Track 13: Liberty Bell - Sousa
John Phillip Sousa (1854 -1932) was a great American composer and conductor, known for his patriotic marches and military band music. Liberty Bell, following its use as the theme tune of cult British comedy sketch show Monty Python is one of Sousa’s most renowned marches. Sousa also made a significant contribution to brass music in the form of the Sousaphone, a low brass instrument invented to resolve the difficulty of marching with a tuba by having much of the piping wrap around the player, used as standard in American marching and military bands ever since.
Track 14: Brass Quintet No.1 - B.M.Jacobowitz
B.M. Jacobowitz’s one-movement brass quintet provides one of the contemporary works in the Norfolk Students Brass Quintet’s repertoire. Like the Ewald, this exciting piece showcases the different tonal colours of brass instruments, but does so in a distinctly contemporary fashion. From a startling and chromatic opening, a lyrical melody emerges which is developed into an almost-march and treated to jazz-like harmony before concluding in a more romantic style.

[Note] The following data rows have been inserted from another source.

-- ==== Sys2Proof/Machine/Reset.lean ====
section
/-! DEFINITION. Start-up (chapter 09): the three kinds of reset, the RESETn line, and the end of a strap attempt. -/

namespace Sys2Proof.Machine

/-- R172, R173: a reset. Every block takes its reset values; the level of the link, the model's own counter and the
waiting commands are not the station's to reset (log entry 2). -/
def State.resetAll (s : State) (cause : ResetCause) (count : Byte) (line : Bool) : State :=
  { State.reset with
    strap := { State.reset.strap with cause := cause, resetCount := count }
    link := { State.reset.link with busy := s.link.busy }
    resetLine := line
    free := s.free
    pending := s.pending }

/-- POWER_ON (R172, R173). -/
def execPowerOn (resetnAsserted : Bool) (s : State) : Host.Outcome State Fault Refusal :=
  .next (s.resetAll .power 0 resetnAsserted)

/-- RESETN_ASSERTED (R172): one assertion makes one reset; a second one while asserted does not arise (log entry 7). -/
def execResetnAsserted (s : State) : Host.Outcome State Fault Refusal :=
  .next (if s.resetLine then s else s.resetAll .line (satInc8 s.strap.resetCount) true)

/-- RESETN_RELEASED (R172): the strap load begins its first attempt, so a strap attempt can end from here on. -/
def execResetnReleased (s : State) : Host.Outcome State Fault Refusal := .next { s with resetLine := false }

/-- The local reset of a RESET request (R200, R173). -/
def State.localReset (s : State) : State := s.resetAll .localPort (satInc8 s.strap.resetCount) s.resetLine

/-- Whether a strap load is in progress (R172, R183). -/
def State.loading (s : State) : Bool := s.membership.state == .strap && !s.resetLine

/-- R101, R118, R182: the receiver is taken into use when the station leaves STRAP; with the link busy it waits for
idle, and otherwise the grid starts at once. -/
def State.takeIntoUse (s : State) : State :=
  if s.link.busy then { s with link := { s.link with receiver := .awaitingIdle } }
  else { s with link := { s.link with receiver := .inUse } }.startGrid

/-- R181: slot n loaded from its record. -/
def loadSlot (s : State) (n : SlotNo) : State :=
  let w := s.strap.words
  let f := Format.ofBits (recordWord w n 0).toNat
  let r := recordRegion w n
  let c : Crop := ⟨recordWord w n 5, recordWord w n 6⟩
  let passes := localChecks w n f r c
  let t := s.setSlot n ⟨f, r, c, .off, recordEnabled w n && passes, false⟩
  if recordEnabled w n && !passes then t.deposit (.slot n .off .invalid) else t

/-- R182: a passing attempt moves the station from STRAP to LISTEN. -/
def State.enterListen (s : State) (words : List Word) : State :=
  let t := { s with strap := { s.strap with words := words } }
  let t := t.forSlots loadSlot
  let t := (t.setState .listen).deposit (.state .listen .start)
  t.startSilence.takeIntoUse

/-- R178, R179: a failed attempt; the second one of a load ends in MUTED(STRAP). -/
def State.strapFailed (s : State) (d : StrapDetail) : State :=
  let t := { s with strap := { s.strap with failed := s.strap.failed + 1, detail := d } }
  if 2 ≤ t.strap.failed then (t.enterMuted .strap .strap).takeIntoUse else t

/-- STRAP_ATTEMPT_END (R175 to R182); none ends while no load is in progress (log entry 7). -/
def execStrapAttemptEnd (read : StrapRead) (s : State) : Host.Outcome State Fault Refusal :=
  .next (if s.loading then
      let t := { s with strap := { s.strap with signals := strapSignals read } }
      match judgeRead read with
      | .inl d => t.strapFailed d
      | .inr words => t.enterListen words
    else s)

end Sys2Proof.Machine
end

Tracks 15-18: Jazztets Vol. 1 - Roger Perrin
1. Fitzroy Street Blues
2. Midnight Mood
3. Playin’ it Cool
4. Radio Rhythm
Roger Perrin, an Australian composer now based in London, in 1997 wrote 4 volumes of jazz works for a small combo. Although intended for a more traditional jazz group, the works can also be performed by a brass quintet as they are here.

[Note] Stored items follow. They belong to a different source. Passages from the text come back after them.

-- ==== Sys2Proof/Machine/Dispatch.lean ====
section
/-! DEFINITION. One arm per command: the effect on everything but the queue of waiting commands. -/

namespace Sys2Proof.Machine

def exec (i : Instr) (s : State) : Host.Outcome State Fault Refusal :=
  match i with
  | .powerOn resetnAsserted => Sys2Proof.Machine.execPowerOn resetnAsserted s
  | .resetnAsserted => Sys2Proof.Machine.execResetnAsserted s
  | .resetnReleased => Sys2Proof.Machine.execResetnReleased s
  | .strapAttemptEnd read => Sys2Proof.Machine.execStrapAttemptEnd read s
  | .linkBusy => Sys2Proof.Machine.execLinkBusy s
  | .readbackMismatch => Sys2Proof.Machine.execReadbackMismatch s
  | .abortMarkComplete => Sys2Proof.Machine.execAbortMarkComplete s
  | .lastBitCompared => Sys2Proof.Machine.execLastBitCompared s
  | .cellEnd levels => Sys2Proof.Machine.execCellEnd levels s
  | .slotStart index => Sys2Proof.Machine.execSlotStart index s
  | .silenceTimerExpiry => Sys2Proof.Machine.execSilenceTimerExpiry s
  | .frameTimerExpiry => Sys2Proof.Machine.execFrameTimerExpiry s
  | .queryTimerExpiry => Sys2Proof.Machine.execQueryTimerExpiry s
  | .sensorFrameStart => Sys2Proof.Machine.execSensorFrameStart s
  | .sensorLine pixels => Sys2Proof.Machine.execSensorLine pixels s
  | .sensorFrameEnd => Sys2Proof.Machine.execSensorFrameEnd s
  | .readWindow bytes => Sys2Proof.Machine.execReadWindow bytes s
  | .requestWindow bytes => Sys2Proof.Machine.execRequestWindow bytes s
  | .status body => Sys2Proof.Machine.execStatus body s
  | .table body => Sys2Proof.Machine.execTable body s
  | .roster body => Sys2Proof.Machine.execRoster body s
  | .counters body => Sys2Proof.Machine.execCounters body s
  | .notice body => Sys2Proof.Machine.execNotice body s
  | .slotOff body => Sys2Proof.Machine.execSlotOff body s
  | .slotOn body => Sys2Proof.Machine.execSlotOn body s
  | .slotSet body => Sys2Proof.Machine.execSlotSet body s
  | .leave body => Sys2Proof.Machine.execLeave body s
  | .rejoin body => Sys2Proof.Machine.execRejoin body s
  | .reset body => Sys2Proof.Machine.execReset body s

end Sys2Proof.Machine
end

Although the disc has contained predominantly classical music, NSBQ’s members actually all play jazz quite seriously too; three of them have attended the National Youth Jazz Summerschool and many of them play with big bands and small groups around Norfolk. Harry soon starts a course in Jazz trumpet at the Trinity College of music so features on first trumpet for these exciting pieces showcasing a variety of familiar jazz styles being played by a very untraditional ensemble.
A big thank you to Jack for writing these CD notes!